W piątek wieczorem oglądaliśmy razem film w salonie Jasona. Jego rodzice wyszli, więc byliśmy sami. Sama nie wiedziałam czy to dobrze, czy źle. W pewnym momencie nie mogłam już wytrzymać tego napięcia między nami, więc wstałam i poszłam do kuchni wykonać jakąkolwiek prozaiczną czynność – herbatę. Czekałam, aż woda się zagotuje, wpatrując się w ciemność za oknem. Wiedziałam, że nie mogę się poddać, ale to stawało się coraz trudniejsze. Było jak cierń, wdzierający się w ranę coraz głębiej z każdą chwilą.  

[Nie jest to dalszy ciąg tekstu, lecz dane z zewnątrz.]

-- ==== Sys2Proof/Certificates/Slice0/Obligations.lean ====
section
/-!
DEFINITION. Statements for the provers. Each docstring names the rules of spec/ that a statement
formalises. A next state is written out where a command's whole effect fits; elsewhere the parts of it
that the rules give are stated with the parts they leave alone.
-/

open Sys2Proof Sys2Proof.Machine Sys2Proof.Safety

/-! ## The queue of commands -/

/-- A step takes the command at the front of the queue and performs it with the queue's rest. -/
def Obligations.StepRunsTheFrontCommand : Prop :=
  ∀ (s : State) (c : Instr) (rest : List Instr), s.pending = c :: rest →
    step s = exec c { s with pending := rest }

/-- With no command waiting, one slot of the line passes without a start bit (the model's choice, log
entry 10): the idle count rises, the line has been seen idle at 2, and the normal hold clears at 128 (R175,
R182). -/
def Obligations.StepWithoutCommandPassesOneIdleSlot : Prop :=
  ∀ s : State, s.pending = [] →
    step s = .next (if s.ply.isOn = true ∧ s.ply.sending = false then
      { s with ply := { s.ply with
          idle := min 255 (s.ply.idle + 1)
          seenIdle := s.ply.seenIdle || decide (2 ≤ min 255 (s.ply.idle + 1))
          hold := s.ply.hold && decide (min 255 (s.ply.idle + 1) < 128) } }
      else s)

/-- Every command completes and leaves the waiting commands as they stand; the straps' number, the block
image, the configuration values and the start result change at the commands of reset and START alone
(R197 to R202). That the waiting commands outlast the two resets is the model's choice (log entry 3). -/
def Obligations.EveryCommandCompletesAndKeepsTheQueue : Prop :=
  ∀ (c : Instr) (s : State), ∃ t, exec c s = .next t ∧ t.pending = s.pending ∧
    (c ≠ .coldReset → (∀ x, c ≠ .resetRelease x) → (∀ x, c ≠ .blockReadAttempt x) → c ≠ .readRetry →
      (∀ x, c ≠ .warmRestart x) → t.start = s.start)

/-! ## Reset and START (chapter 10) -/

/-- COLD_RESET gives the state after reset from any state (R158, R197); the level of the BRK pin and the
commands waiting are not the part's to reset (log entry 3). That state holds the values of the chapters'
tables (R20, R46, R66, R88, R114, R116, R150, R174, R196), with START at its beginning; the values no rule
states (log entries 2 and 4) are not mentioned. -/
def Obligations.ColdResetGivesTheResetState : Prop :=
  let r := State.reset
  (∀ s : State, exec .coldReset s = .next { r with
    station := { r.station with brkActive := s.station.brkActive }, pending := s.pending }) ∧
  (r.start.phase = .inReset ∧ r.start.image = none ∧ r.start.attempts = 0 ∧ r.start.reason = .none
    ∧ r.start.clamped = 0 ∧ r.start.settings = none ∧ r.start.bus = []
    ∧ r.start.scl = true ∧ r.start.sda = true) ∧
  (r.station.state = .start ∧ r.station.restartPending = false ∧ r.station.locals = []
    ∧ r.station.peers = [] ∧ r.station.inService r.own = none ∧ r.station.firstCause = none
    ∧ r.station.prevFirst = none ∧ r.station.den = false ∧ r.station.alm = false) ∧
  (r.length.acc = 0 ∧ r.pos = 0 ∧ r.length.source = .a ∧ r.length.switched = false
    ∧ r.length.degraded = false ∧ r.length.la = 0 ∧ r.length.lb = 0 ∧ r.length.badSpans = 0
    ∧ r.length.lastSlip = 0 ∧ r.length.dwelling = false ∧ r.length.dwellCount = 0) ∧
  (r.marks.counter = 0 ∧ r.marks.next = none ∧ r.marks.interval = 0 ∧ r.marks.printer = none
    ∧ r.marks.mkc = false ∧ r.marks.mkd = false ∧ r.marks.skipped = 0) ∧
  (r.twist.windowOpen = false ∧ r.twist.pulses = 0 ∧ r.twist.width = 0 ∧ r.twist.lastT10 = none
    ∧ r.twist.lastD10 = 0 ∧ r.twist.lastE = none ∧ r.twist.lastClass = none ∧ r.twist.windowCount = 0
    ∧ r.twist.offRun = 0 ∧ r.twist.offMajor = false ∧ r.twist.majorRun = 0 ∧ r.openEntry .twist = none
    ∧ r.twist.trim = 0 ∧ r.twist.eff10 = none ∧ r.twist.ownOffer = 0 ∧ r.twist.sCmd = 0
    ∧ r.twist.linkCapstan = 0 ∧ r.twist.linkSpindle = 0 ∧ r.twist.link = [] ∧ r.twist.dck = false
    ∧ r.twist.dda = false ∧ r.twist.dlt = false) ∧
  (r.knot.rowOpen = false ∧ r.knot.rowStart = 0 ∧ r.knot.prevClose = none
    ∧ r.knot.counters = Vector.replicate 8 0 ∧ r.knot.prevAdvance = none ∧ r.knot.firstRef = none
    ∧ r.knot.last = { missing := 0, knotFlag := false, major := false, advance := none, deviation := none,
                      meshFlag := false }
    ∧ r.knot.knotRun = 0 ∧ r.knot.knotStart = 0 ∧ r.knot.knotMajor = false ∧ r.knot.meshRun = 0
    ∧ r.knot.meshStart = 0 ∧ r.openEntry .knot = none ∧ r.openEntry .mesh = none
    ∧ r.knot.overcount = Vector.replicate 8 0 ∧ r.knot.rowsClosed = 0 ∧ r.knot.knotRows = 0
    ∧ r.knot.meshRows = 0) ∧
  (r.map.entries = [] ∧ (∀ k, lastLocal k r = none) ∧ r.map.dropped = 0 ∧ r.map.evicted = 0) ∧
  (r.former.table = [] ∧ r.former.nextNumber = 1 ∧ r.former.cuts = [] ∧ r.former.cutHigh = false
    ∧ r.former.reportsLost = 0 ∧ r.former.cutsRefused = 0) ∧
  (∀ k, k < 4 → (r.bank k).state = .empty ∧ (r.bank k).writtenSet = []) ∧
  (∀ e ∈ r.pace.listen.toList, e.lastReport = none ∧ e.staleCount = 0 ∧ e.stale = true) ∧
  (r.pace.listenFaults = 0 ∧ r.pace.feedOffer = 0 ∧ r.pace.takeOffer = 0 ∧ r.pace.target = 0
    ∧ r.pace.run = 0 ∧ r.pace.period = 0 ∧ r.pace.arrivals = [] ∧ r.pace.arrivalsDropped = 0
    ∧ r.pace.handoffsIgnored = 0) ∧
  (r.ply.isOn = false ∧ r.ply.idle = 0 ∧ r.ply.queue = [] ∧ r.ply.paceWaiting = none
    ∧ r.ply.paceFlight = none ∧ r.ply.hold = false ∧ r.ply.access = none ∧ r.ply.lte = false
    ∧ r.ply.wire = [] ∧ r.ply.lineErrors = 0 ∧ r.ply.numberClash = 0 ∧ r.ply.asksDropped = 0
    ∧ r.ply.collisions = 0 ∧ r.ply.collisionDrops = 0 ∧ r.ply.queueDrops = 0 ∧ r.ply.firstError = none)

/-- RESET_RELEASE samples the straps and begins the reading of the block (R197, R198). A failed read attempt
is followed by a wait, which READ_RETRY ends; the third ends START in HELD with reason NO_ACK, the line
interface on when the straps give a station number (R175, R199, R200, R203). SCL and SDA are left released
high. The bus shows the clocks that
release SDA and the bytes sent, most significant bit first, each with the memory's acknowledge bit (R199;
that record is the model's own, log entry 17). At any other time each of the three changes nothing, by log
entry 15. -/
def Obligations.StartReadsTheBlockInUpToThreeAttempts : Prop :=
  ∀ (s : State) (straps : Straps) (r : ReadResult),
    let send (x : Byte) (acknowledged : Bool) : List BusItem :=
      (List.range 8).map (fun i => .stationBit (x.getMsbD i)) ++ [.memoryBit (!acknowledged)]
    (exec (.resetRelease straps) s = .next (if s.start.phase = .inReset then
      { s with start := { phase := .attempting, number := straps.toNat, image := none, attempts := 0,
                          reason := .none, clamped := 0, settings := none, bus := []
                          scl := true, sda := true } } else s)) ∧
    (exec .readRetry s = .next (if s.start.phase = .waiting then
      { s with start := { s.start with phase := .attempting } } else s)) ∧
    (s.start.phase ≠ .attempting → exec (.blockReadAttempt r) s = .next s) ∧
    (s.start.phase = .attempting → (∀ k b, r ≠ .image k b) →
      exec (.blockReadAttempt r) s = .next (if s.start.attempts + 1 < 3 then
        { s with start := { s.start with
            phase := .waiting, attempts := s.start.attempts + 1, bus := busItems r
            scl := true, sda := true } }
        else { s with
          start := { s.start with
            phase := .over, attempts := s.start.attempts + 1, bus := busItems r, reason := .noAck
            scl := true, sda := true }
          station := { s.station with state := .held, den := false }
          ply := { s.ply with isOn := isStation s.own, seenIdle := false, idle := 0 } })) ∧
    busItems .sdaStuck = List.replicate 9 .releaseClock ∧
    (∀ k : Fin 10,
      busItems (.noAckAddress k) = List.replicate k .releaseClock
        ++ .startCond :: send 0xA8 false ++ [.stopCond] ∧
      busItems (.noAckOffset k) = List.replicate k .releaseClock
        ++ .startCond :: send 0xA8 true ++ send 0x00 false ++ [.stopCond] ∧
      busItems (.noAckRead k) = List.replicate k .releaseClock
        ++ .startCond :: send 0xA8 true ++ send 0x00 true ++ .startCond :: send 0xA9 false ++ [.stopCond])

/-- A block image is judged by tag, sum and straps in this order. A failure of tag or sum ends in HELD with
no value taken; a straps failure takes the values, the listen table and bank 0 and ends in HELD; otherwise
START ends in IDLE with the interface on, the own offer at the own pace limit and 0 and 0 on the set-point
link (R116, R127, R200, R201, R202, R203). That DCK and DLT rest low and DDA at the last bit after
that transfer is log entry 47. The bus shows the whole transfer, the last byte not acknowledged, and SCL
and SDA are released high after it (R199; that record is the model's own, log entry 17). -/
def Obligations.BlockImageIsJudgedInOrder : Prop :=
  ∀ (s : State) (k : Fin 10) (b : Vector Byte 128), s.start.phase = .attempting →
    let bits (x : Byte) : List Bool := (List.range 8).map (fun i => x.getMsbD i)
    let send (x : Byte) : List BusItem := (bits x).map .stationBit ++ [.memoryBit false]
    let read (last : Bool) (x : Byte) : List BusItem := (bits x).map .memoryBit ++ [.stationBit last]
    ∃ t, exec (.blockReadAttempt (.image k b)) s = .next t ∧
      t.start.image = some b.toList ∧ t.start.phase = .over ∧ t.start.attempts = s.start.attempts + 1 ∧
      t.start.scl = true ∧ t.start.sda = true ∧
      t.start.bus = List.replicate k .releaseClock ++ .startCond :: send 0xA8 ++ send 0x00
        ++ .startCond :: send 0xA9 ++ (b.toList.take 127).flatMap (read false)
        ++ (b.toList.drop 127).flatMap (read true) ++ [.stopCond] ∧
      t.own = s.own ∧ t.station.den = false ∧ t.ply.isOn = isStation s.own ∧ t.ply.seenIdle = false ∧
      t.length = s.length ∧ t.marks = s.marks ∧ t.knot = s.knot ∧ t.map = s.map ∧ t.former = s.former ∧
      (∀ j, 1 ≤ j → t.bank j = s.bank j) ∧
      (if b.toList.take 3 ≠ [0xC6, 0x1A, 1] then
        t.station.state = .held ∧ t.start.reason = .badTag ∧ t.start.settings = s.start.settings ∧
          t.start.clamped = s.start.clamped ∧ t.bank 0 = s.bank 0 ∧ t.twist = s.twist ∧ t.pace = s.pace
      else if (b.toList.map (fun x => x.toNat)).sum % 256 ≠ 0 then
        t.station.state = .held ∧ t.start.reason = .badSum ∧ t.start.settings = s.start.settings ∧
          t.start.clamped = s.start.clamped ∧ t.bank 0 = s.bank 0 ∧ t.twist = s.twist ∧ t.pace = s.pace
      else t.start.settings = some (takeSettings b.toList).value ∧ t.bank 0 = imageBank b.toList ∧
        t.start.clamped = min 255 (blockReplaced b.toList) ∧
        t.pace.listen.toList = (takeListen s.own b.toList).entries ∧
        t.pace.listenFaults = (takeListen s.own b.toList).faults ∧
        (if s.own = 0 ∨ 63 ≤ s.own then
          t.station.state = .held ∧ t.start.reason = .straps ∧ t.twist = s.twist
        else t.station.state = .idle ∧ t.start.reason = .none ∧ t.ply.isOn = true
          ∧ t.twist.ownOffer = t.cfg.ownLimit ∧ t.twist.linkCapstan = 0 ∧ t.twist.linkSpindle = 0
          ∧ t.twist.link = List.replicate 32 (.bit false) ++ [.latch]
          ∧ t.twist.dck = false ∧ t.twist.dda = false ∧ t.twist.dlt = false
          ∧ t.ply.paceWaiting = some ⟨buildReport t, 0⟩))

Czajnik cicho pyknął, dając znak, że woda się zagotowała. Wlałam gorącą ciecz do dwóch szklanek i obserwowałam, jak powoli staje się kolorowa od uwalniających się barwników z torebek. Do szklanki Jasona wsypałam dwie łyżki cukru, tak jak lubił. Drżącymi rękoma wzięłam szklanki i wróciłam do salonu. Jason wyglądał prawie jak zwykle – siedział w luzackiej pozie na kanapie, z wyprostowanymi nogami położonymi na stoliku. Był ubrany w zwykłe dżinsy i granatową bluzę z kapturem. Wzrok miał utkwiony w telewizorze. Coś ścisnęło mnie w gardle. Był taki przystojny. Taki, jakim go zapamiętałam… a jednak coś się zmieniło. Jego oczy – zawsze pełne życia, a teraz nagle puste. Nijakie. Martwe.
Postawiłam na stole szklanki z herbatą. Jason wziął swoją mechanicznym ruchem i upił łyk. W telewizorze akurat pojawiły się reklamy, więc wykorzystując okazję, wyciszyłam dźwięk.
- Jason – odezwałam się cicho.
Zerknął na mnie.
- Tak?
Przez chwilę szukałam w głowie odpowiednich słów, bo tak naprawdę nie wiedziałam, co chcę mu powiedzieć. Co niby mogłam? Jedynie zapewnić go, że nie jest sam.
- Poczekam – zapewniłam, chwytając go za rękę. Patrzył na mnie wzrokiem bez wyrazu. – Ty czekałeś na mnie, czekałeś, aż z powrotem będę gotowa żyć i wrócę do ciebie. Teraz ja poczekam, aż ty wrócisz do mnie. Pamiętaj o tym, dobrze?
Przez chwilę parzył na mnie bez zrozumienia, ale nagle coś się zmieniło. Poczułam, jak jego ręka zaciska się na mojej, jak jego palce otulają moje. Głęboko zaczerpnęłam powietrza. Trwało to sekundę, może dwie, ale wiedziałam, że w tym momencie to był Jason, mój Jason, który najwyraźniej próbował walczyć z tym, co w nim siedziało i co trzymało go pod kontrolą.  
Nagle jednak jego oczy rozszerzyły się. Puścił moją rękę tak gwałtownie, jakby poparzyła go prądem. Odsunął się ode mnie szybkim ruchem, potrącając szklankę z herbatą. Spadła ze stolika i rozbiła się w drobny mak, oblewając mnie wrzątkiem. Zapiekło, ale to było nic w porównaniu z tym, co się działo w moim sercu.
- Idź już – warknął Jason, patrząc na mnie z niechęcią. Dolna warga drżała mi niemiłosiernie, więc przygryzłam ją mocno, aż poczułam smak krwi. Jason wstał, cały czas wbijając we mnie nienawistny wzrok. Nagle poczułam, że się go boję. Stał nade mną jak kat, a jego oczy nie wyrażały nic dobrego.
- No idź! – krzyknął, a jego sylwetkę zasnuły mi łzy. Czując się niemal upokorzona, wybiegłam do przedpokoju i zaczęłam ubierać się na ślepo. Krew dudniła mi w uszach. Jason nigdy nie podniósł na mnie głosu. Nigdy też nie patrzył na mnie tak, jak teraz. To już nie były żarty. Robiło się coraz gorzej.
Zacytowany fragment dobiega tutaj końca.